Spending Down Extra Assets

If you strategically spend extra assets on what you need, you may be able to achieve Medicaid eligibility without triggering a penalty period. Make sure that anything you spend money on directly benefits you, your spouse, or both. These are some common examples:

  • Purchasing prepaid funerals
  • Paying off debt
  • Making home repairs or improvements
  • Buying necessary medical supplies or paying for medical care
  • Buying a new vehicle
  • Buying new clothing, electronics, furniture, or other everyday items

If you’re spending down assets during the lookback period, you should keep documentation showing what the money was spent on. Without this documentation, you could end up with a transfer penalty.

Working With a Medicaid Planning Attorney

Medicaid gifting rules in Florida are complicated, and the stakes are high. If you misunderstand Medicaid rules and make an improper asset transfer during the lookback period, you might face a significant penalty period where you’re ineligible.
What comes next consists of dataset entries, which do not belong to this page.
/-- Settles O14: RX_SIZE and CS_LEN take the masked write; the other four addresses hold read-only registers. -/
theorem otherRegisterWrites : Obligations.OtherRegisterWrites := by
  intro s v later hwf
  obtain ⟨-, -, -, hres, -, -⟩ := (State.wf_iff s).1 hwf
  obtain ⟨-, -, hrx, hcs⟩ := (reservedOk_iff s).1 hres
  refine ⟨fun hp => ?_, fun hp => ?_, fun a ha hp => ?_⟩
  · rw [step_of_registerWrite (r := .rxSize) v nofun hp, hostWriteReg_rxSize (s := { s with pending := later }) v hrx]
    rfl
  · rw [step_of_registerWrite (r := .csLen) v nofun hp, hostWriteReg_csLen (s := { s with pending := later }) v hcs]
    rfl
  · obtain ⟨r, rfl, hcmd, hm, hset⟩ :
        ∃ r, a = regOffset r ∧ r ≠ .cmd ∧ writeMask hw r = 0#32 ∧ writeSet hw r = 0#32 := by
      obtain rfl | rfl | rfl | rfl : a = 0x004#13 ∨ a = 0x00C#13 ∨ a = 0x010#13 ∨ a = 0x01C#13 := by simpa using ha
      · exact ⟨.status, rfl, nofun, rfl, rfl⟩
      · exact ⟨.rxHdr, rfl, nofun, rfl, rfl⟩
      · exact ⟨.csum, rfl, nofun, rfl, rfl⟩
      · exact ⟨.plen, rfl, nofun, rfl, rfl⟩
    rw [step_of_registerWrite v hcmd hp, hostWriteReg_readOnly _ _ _ _ hm hset]
    rfl

/-- A plain access leaves every register as it was that has no writable and no forced bit (R39). -/
theorem readReg_access_readOnly {c : Config} {r : Reg} (s : State) (t : Transaction)
    (hm : writeMask c r = 0#32) (hset : writeSet c r = 0#32) : readReg (access c s t) r = readReg s r := by
  obtain h | ⟨_, _, -, -, h⟩ | ⟨_, _, -, -, h⟩ | ⟨_, v, q, -, -, h⟩ | ⟨_, v, i, -, -, h⟩ := access_cases c s t
  · rw [h, readReg_respond]
  · rw [h, readReg_respond]
  · rw [h, readReg_respond]
  · rw [h, readReg_respond]
    by_cases hq : r = q
    · subst hq
      rw [hostWriteReg_readOnly _ _ _ _ hm hset]
    · rw [hostWriteReg, readReg_setReg_of_ne _ _ _ hq]
  · rw [h, readReg_respond]
    cases r <;> rfl

/-- A plain access changes a frame byte only as a Write8 to its address (R37, R39). -/
theorem write8_of_access_read_ne {c : Config} {s : State} {t : Transaction} {i : Nat} (hwf : s.frame.wf = true)
    (hne : (access c s t).frame.read i ≠ s.frame.read i) :
    ∃ a v, t = .write8 a v ∧ frameIndex c a = some i := by
  obtain h | ⟨_, _, -, -, h⟩ | ⟨_, _, -, -, h⟩ | ⟨_, v, q, -, -, h⟩ | ⟨a, v, j, ht, hj, h⟩ := access_cases c s t
  · simp [h] at hne
  · simp [h] at hne
  · simp [h] at hne
  · simp [h, hostWriteReg] at hne
  · rw [h, respond_frame, Memory.read_write hwf] at hne
    by_cases hij : i = j
    · exact ⟨a, v, ht, hij ▸ hj⟩
    · exact absurd (if_neg hij) hne

/-- The LEN field of a header as a number (R19). -/
theorem hdrLen_toNat (h : Word) : (hdrLen h).toNat = h.toNat / 65536 % 2048 := by
  rw [hdrLen, BitVec.extractLsb'_toNat, Nat.shiftRight_eq_div_pow]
Concerns about your own long-term financial well-being are also valid. When you send in your Medicaid application, your financial situation for the past five years will be scrutinized. This means that if you’re considering transferring assets to qualify, you must do so at least five years before you apply.
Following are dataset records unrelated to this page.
-- ==== Sys2Proof/Machine/Dispatch.lean ====
section
/-! DEFINITION. Execute (30_encoding.md R56): one arm per instruction, each one call of its meaning. -/

namespace Sys2Proof.Machine

def exec (i : Instr) (s : State) : Host.Outcome State Fault Refusal :=
  match i with
  | .cls => Sys2Proof.Machine.execCls s
  | .ret => Sys2Proof.Machine.execRet s
  | .jp nnn => Sys2Proof.Machine.execJp nnn s
  | .call nnn => Sys2Proof.Machine.execCall nnn s
  | .seImm x nn => Sys2Proof.Machine.execSeImm x nn s
  | .sneImm x nn => Sys2Proof.Machine.execSneImm x nn s
  | .seReg x y => Sys2Proof.Machine.execSeReg x y s
  | .ldImm x nn => Sys2Proof.Machine.execLdImm x nn s
  | .addImm x nn => Sys2Proof.Machine.execAddImm x nn s
  | .ldReg x y => Sys2Proof.Machine.execLdReg x y s
  | .or x y => Sys2Proof.Machine.execOr x y s
  | .and x y => Sys2Proof.Machine.execAnd x y s
  | .xor x y => Sys2Proof.Machine.execXor x y s
  | .addReg x y => Sys2Proof.Machine.execAddReg x y s
  | .sub x y => Sys2Proof.Machine.execSub x y s
  | .shr x y => Sys2Proof.Machine.execShr x y s
  | .subn x y => Sys2Proof.Machine.execSubn x y s
  | .shl x y => Sys2Proof.Machine.execShl x y s
  | .sneReg x y => Sys2Proof.Machine.execSneReg x y s
  | .ldI nnn => Sys2Proof.Machine.execLdI nnn s
  | .jpV0 nnn => Sys2Proof.Machine.execJpV0 nnn s
  | .rnd x nn => Sys2Proof.Machine.execRnd x nn s
  | .drw x y n => Sys2Proof.Machine.execDrw x y n s
  | .skp x => Sys2Proof.Machine.execSkp x s
  | .sknp x => Sys2Proof.Machine.execSknp x s
  | .ldVxDt x => Sys2Proof.Machine.execLdVxDt x s
  | .ldVxK x => Sys2Proof.Machine.execLdVxK x s
  | .ldDtVx x => Sys2Proof.Machine.execLdDtVx x s
  | .ldStVx x => Sys2Proof.Machine.execLdStVx x s
  | .addIVx x => Sys2Proof.Machine.execAddIVx x s
  | .ldFVx x => Sys2Proof.Machine.execLdFVx x s
  | .ldBVx x => Sys2Proof.Machine.execLdBVx x s
  | .ldMemVx x => Sys2Proof.Machine.execLdMemVx x s
  | .ldVxMem x => Sys2Proof.Machine.execLdVxMem x s

end Sys2Proof.Machine
end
A lot can happen in five years. If you’ve given away most of your assets, you might have little to no financial cushion to fall back on. You could find trouble if you encounter a major unexpected cost.

Ideally, you should work with an elder law attorney to prepare for the future. At The Florida Estate Firm, we are deeply familiar with the Medicaid program’s strict rules regarding assets. If you are concerned about Medicaid ineligibility, we can help you create a strategy.

Are You Hoping to Qualify for Medicaid Assistance?

For many people, the possibility of needing long-term care seems distant. It’s easy to put off Medicaid planning until it’s too late. However, any elder law attorney will tell you that the best time to prepare for long-term care is right now, even if you don’t think you’ll need nursing home Medicaid benefits for many years.